This gets pretty close, but isn't perfect depending on how picky one is, but it took some effort to figure out.

It needs a lot of the graphviz stack on your system, including the C runtime library, as pygraphviz is a dependency in here somewhere.

import msprime
import pandas as pd
import networkx
from collections import namedtuple

Datumz = namedtuple('Datumz', ['parent', 'child'])
ts = msprime.simulate(5, recombination_rate=6, random_seed=666)

D = []
for t in ts.trees():
    for n in t.nodes():
        for c in t.get_children(n):
            D.append(Datumz(n, c))

df = pd.DataFrame(D, columns=Datumz._fields)
df['time'] = ts.tables.nodes.time[df.parent]

G = networkx.from_pandas_edgelist(
    df, 'parent', 'child', create_using=networkx.DiGraph())

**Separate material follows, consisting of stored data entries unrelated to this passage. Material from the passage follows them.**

-- ==== Sys2Proof/Safety.lean ====
section
/-! DEFINITION. What a safe state is, and what each command may change, in the terms the statements use. -/

namespace Sys2Proof.Machine

open Sys2Proof

/-- The dictionary's registers and byte strings are in their canonical form: keys strictly rising, so that equal contents are equal data. -/
def Canon (s : State) : Prop :=
  Tbl.wf s.dict.regs = true ∧ Tbl.wf s.dict.blobs = true

/-! ## Frames -/

/-- The parts of the state beside the time, the queue of commands and the objects of the dictionary. `sess` is the dictionary engine's own state: sessions, requests held for the write ceiling, the ceiling and the factory mark. -/
inductive Part
  | bootAt
  | sess
  | ep
  | ev
  | qps
  | sluice
  | host
  | vols
  | map
  | prot
  | pools
  | ilog
  | drv
  | key
  | cache
  | lines
  | pair
  | pack
  | power
  | mgmt
  | pins
  | out
  | freeCtr
deriving DecidableEq, Repr

/-- The part is the same in the two states. -/
def Part.same (p : Part) (s t : State) : Prop :=
  match p with
  | .bootAt => t.bootAt = s.bootAt
  | .sess => t.dict.sessions = s.dict.sessions ∧ t.dict.paced = s.dict.paced ∧ t.dict.pace = s.dict.pace ∧ t.dict.factory = s.dict.factory
  | .ep => t.ep = s.ep
  | .ev => t.ev = s.ev
  | .qps => t.qps = s.qps
  | .sluice => t.sluice = s.sluice
  | .host => t.host = s.host
  | .vols => t.vols = s.vols
  | .map => t.map = s.map
  | .prot => t.prot = s.prot
  | .pools => t.pools = s.pools
  | .ilog => t.ilog = s.ilog
  | .drv => t.drv = s.drv
  | .key => t.key = s.key
  | .cache => t.cache = s.cache
  | .lines => t.lines = s.lines
  | .pair => t.pair = s.pair
  | .pack => t.pack = s.pack
  | .power => t.power = s.power
  | .mgmt => t.mgmt = s.mgmt
  | .pins => t.pins = s.pins
  | .out => t.out = s.out
  | .freeCtr => t.freeCtr = s.freeCtr

/-- What a command may change: parts of the state, and objects of the dictionary (none: any object). -/
structure Foot where
  parts : List Part
  objs  : Option (List ObjDesc)

/-- Two states differ at most where the footprint allows it: every other part is the same, and every other object of the object table reads the same at every instance. -/
def Foot.Kept (f : Foot) (s t : State) : Prop :=
  (∀ p : Part, p ∉ f.parts → p.same s t) ∧
  (∀ l, f.objs = some l → ∀ o ∈ objTable, (∀ x ∈ l, ¬(x.index = o.index ∧ x.sub = o.sub)) → ∀ i, rd t o i = rd s o i ∧ rdBytes t o i = rdBytes s o i)

/-! ## Objects that shared operations may write -/

/-- Raising an event may write these objects. -/
def evObjs : List ObjDesc :=
  [Obj.EVENTS_CREATED, Obj.EVENTS_COALESCED, Obj.PATH_SHEDDING, Obj.PATH_DELIVERED, Obj.PATH_SHED_WARN, Obj.PATH_SHED_INFO, Obj.PATH_SHED_TRACE, Obj.PATH_OVERRUNS, Obj.EVENT_RING_NEXT_DELIVERY]

/-- Sending a command to a member drive may write these objects. -/
def cmdObjs : List ObjDesc :=
  [Obj.DPORT_HELD_COMMANDS, Obj.DPORT_INFLIGHT, Obj.DRIVE_INFLIGHT_TOTAL, Obj.DRIVE_GATE_HELD]

/-- Sending a message to the partner may write these objects. -/
def linkObjs : List ObjDesc :=
  [Obj.CULVERT_TX_FLITS, Obj.CULVERT_CREDIT_WAITS, Obj.CULVERT_UNACKED_PEAK]

/-- Changing map entries may write these objects. -/
def mapObjs : List ObjDesc :=
  [Obj.LOST_SECTORS, Obj.LOST_LIST_TRUNCATED, Obj.MAP_DIRTY_LEAVES, Obj.MAP_LEAVES_RESIDENT, Obj.MAP_LEAVES_DIRTY_PCT, Obj.CACHE_FRAMES_LOCKED, Obj.FLUME_ENTRIES, Obj.ILOG_RECORDS_WRITTEN]

/-- Starting an on-demand test may write these objects. -/
def testObjs : List ObjDesc :=
  [Obj.TEST_STATE, Obj.TEST_BITS, Obj.TEST_ERRORS, Obj.TEST_LANE_ERRORS]

/-- Starting cache maintenance may write these objects. -/
def maintObjs : List ObjDesc :=
  [Obj.CACHE_MAINT_BUSY, Obj.CACHE_MAINT_RUNNING, Obj.CACHE_MAINT_RESULT, Obj.CACHE_MAINT_PROGRESS]

/-- Ending a session may write these objects. -/
def sessObjs : List ObjDesc :=
  [Obj.SESSION_OPEN, Obj.SESSION_PRIVILEGE, Obj.NEXT_REQ_SEQ, Obj.LAST_RSP_SEQ, Obj.PATH_RATE, Obj.PATH_BURST, Obj.PATH_SHEDDING, Obj.EVENT_SUB_FETCH, Obj.EVENT_SUB_QUEUED, Obj.EVENT_STORE_FROM, Obj.EVENT_STORE_READ, Obj.ALARM_STORE_FROM, Obj.ALARM_STORE_READ]

/-- Starting a takeover may write these objects. -/
def fenceObjs : List ObjDesc :=
  cmdObjs ++ [Obj.PAIR_STATE, Obj.PAIR_FENCE_STATE, Obj.PAIR_TAKEOVER_STEP, Obj.PAIR_TAKEOVER_CAUSE]

/-- Closing open stripes may write these objects. -/
def stripeObjs : List ObjDesc :=
  [Obj.OPEN_STRIPES, Obj.OPEN_SEGMENTS, Obj.SHORT_STRIPES, Obj.SEGMENT_SLOTS_USED, Obj.LANES_WAITING]

/-- Discarding a protected-cache slot may write these objects. -/
def slotObjs : List ObjDesc :=
  cmdObjs ++ linkObjs ++ [Obj.OPEN_STRIPES, Obj.SHORT_STRIPES, Obj.OWN_DIRTY_BYTES, Obj.OWN_PARITY_BYTES, Obj.MIRROR_HELD_BYTES]

/-- Starting an epoch may write these objects. -/
def epochRunObjs : List ObjDesc :=
  stripeObjs ++ cmdObjs ++ linkObjs ++ [Obj.EPOCH_STATE, Obj.EPOCH_LAGGARDS, Obj.UNIT_ACK]

/-- Recomputing the Weir may write these objects. -/
def weirObjs : List ObjDesc :=
  evObjs ++ stripeObjs ++ cmdObjs ++ linkObjs ++ [Obj.MIRROR_RESERVE_IN_EFFECT, Obj.WEIR_CURRENT, Obj.WEIR_ENERGY_BYTES, Obj.WEIR_BINDING, Obj.WEIR_ENERGY_INPUT, Obj.WRITE_THROUGH]

/-- A key-window action may write these objects. -/
def keyObjs : List ObjDesc :=
  [Obj.DEVICE_LOCKED, Obj.POOL_STATE, Obj.POOL_CONDITIONS, Obj.VOLUME_STATE, Obj.KEY_SLOTS_IN_USE, Obj.KEY_STATE, Obj.KEY_GEN_PREVIOUS, Obj.KEY_KCV_XTS_PREVIOUS, Obj.KEY_KCV_GMAC_PREVIOUS, Obj.KEY_PRESENT, Obj.KEY_LOAD_RESULT, Obj.KEY_LOAD_COUNT, Obj.KEY_LOAD_SLOT, Obj.KEY_WINDOW_DROPPED, Obj.VOLUME_LOCK_CAUSE]

/-- A change of usable ways may write these objects. -/
def wayObjs : List ObjDesc :=
  evObjs ++ [Obj.CACHE_FRAMES_TOTAL, Obj.CACHE_FRAMES_LOCKED, Obj.SLICE_STATE, Obj.SLICE_WAYS_USABLE, Obj.SLICE_FRAME_WAYS, Obj.CACHE_MAINT_BUSY, Obj.CACHE_MAINT_RUNNING, Obj.CACHE_MAINT_PROGRESS, Obj.FLUME_ENTRIES]

/-- Writing a completion entry may write these objects. -/
def cplObjs : List ObjDesc :=
  [Obj.FUNC_DMA_HALTED, Obj.QP_STATE, Obj.LAST_CR_SEQ, Obj.LOST_COMPLETIONS, Obj.QP_READ_CMDS, Obj.QP_WRITE_CMDS, Obj.QP_OTHER_CMDS, Obj.QP_READ_BYTES, Obj.QP_WRITE_BYTES, Obj.QP_ERRORS, Obj.QP_DEGRADED, Obj.QP_SERVICE_TIME_SUM, Obj.VOL_READ_CMDS, Obj.VOL_WRITE_CMDS, Obj.VOL_OTHER_CMDS, Obj.VOL_READ_BYTES, Obj.VOL_WRITE_BYTES, Obj.VOL_ERRORS, Obj.VOL_DEGRADED, Obj.VOL_SERVICE_TIME_SUM, Obj.FN_CMDS, Obj.FN_READ_BYTES, Obj.FN_WRITE_BYTES, Obj.FN_ERRORS]

/-- Placing sectors anew may write these objects. -/
def segObjs : List ObjDesc :=
  evObjs ++ stripeObjs ++ cmdObjs ++ linkObjs ++ [Obj.MEMBER_ZONES_FREE, Obj.MAP_DIRTY_LEAVES, Obj.MAP_LEAVES_RESIDENT, Obj.MAP_LEAVES_DIRTY_PCT, Obj.DREDGE_STATE, Obj.FREE_ZONE_PERCENT, Obj.DREDGE_PACING, Obj.CACHE_FRAMES_LOCKED, Obj.FLUME_ENTRIES, Obj.ILOG_RECORDS_WRITTEN]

A = networkx.nx_agraph.to_agraph(G)

times = df.groupby(['time'])
all_samples = [i for i in ts.samples()]
for n, g in times:
    up = [i for i in g.parent.unique() if i not in all_samples]
    A.add_subgraph(up, rank='same')

A.add_subgraph(all_samples, rank='same')
A.draw('A.png', prog='dot')

A

molpopgen commented 4 years ago

To extend this to remembered individuals, etc., you need to manipulate the horizontal groupings, too, add color, etc.. dot can do all of that.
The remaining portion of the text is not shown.